Some of the key challenges and considerations in RNA-seq pipeline building are given below, all of which the Zifo bioinformatics team has handled.
- Alignment accuracy
- Differentiating sequencing errors from true variants
- Low expression levels and coverage
- Detection of structural variants
- Allelic imbalance and allele-specific expression
- Transcript isoforms identification
- False positives and false negatives
- Annotation and interpretation
Addressing these challenges requires specialized bioinformatics tools, careful quality control measures, validation using independent methods, and consideration of the specific characteristics of RNA-Seq data.

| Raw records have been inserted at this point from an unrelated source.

noncomputable section

/-- The class that reads the word, with its instruction. -/
def decodeTable (nbits w : Nat) : Option (Class × Instr) :=
  tableClasses.findSome? fun c =>
    match decodeHalves c (tableHalves nbits w) with
    | .ok i => some (c, i)
    | .error _ => none

/-- The instruction the decoder reads from a word of the opcode table. -/
def decodeTableWord (nbits w : Nat) : Option Instr := (decodeTable nbits w).map (·.2)

end

end Sys2Proof
end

Based on Zifo's experience and knowledge derived from working on multiple projects we see the cost of RNA-Seq can range from a few hundred dollars to several thousand dollars per sample. As technology advances and economies of scale improve, the price of RNA-Seq has decreased over time. It is crucial to consult with sequencing service providers or core facilities to obtain accurate cost estimates tailored to your specific project requirements. They can provide detailed information on sequencing platforms, library preparation options, and associated costs.
In addition, the Zifo BIO team can help in RNA-seq pipeline development (Figure 1.) related to Preprocessing (quality control, reads alignment), post-processing, variant calling (selecting RNA-Seq variant callers and parameter customization) and reporting. Furthermore, Metrics Capture during pipeline execution is an additional service performed by the Zifo BIO team. It provides valuable data to the scientific team and the IT department, and the infrastructure teams.
Figure 1. RNA-seq pipeline workflow starting from library construction, sequencing, Bioinformatics pipeline (development and execution) finally ending with reporting, data analysis and results visualization. [Image credit: www.bio-rad.com].
Zifo's experience in the field of RNA-Seq Variant calling in Cancer and Normal samples
RNA-Seq variant calling in cancer and normal samples can provide valuable insights into somatic mutations specific to cancer cells. Here are some considerations when performing variant calling with cancer and normal RNA-Seq samples:
- Sample selection
- Data preprocessing
- Alignment and variant calling
- Filtering Germline variants
- Filtering artefacts & sequencing errors
- Annotation and prioritization
- Downstream analysis
Since the normal sample contains germline variants in the patient's genome, it is important to filter out these variants from the variant calling results. Tools like GATK's "MuTect" or "VarScan" offer specific options for identifying somatic variants by filtering out germline variants in the normal sample..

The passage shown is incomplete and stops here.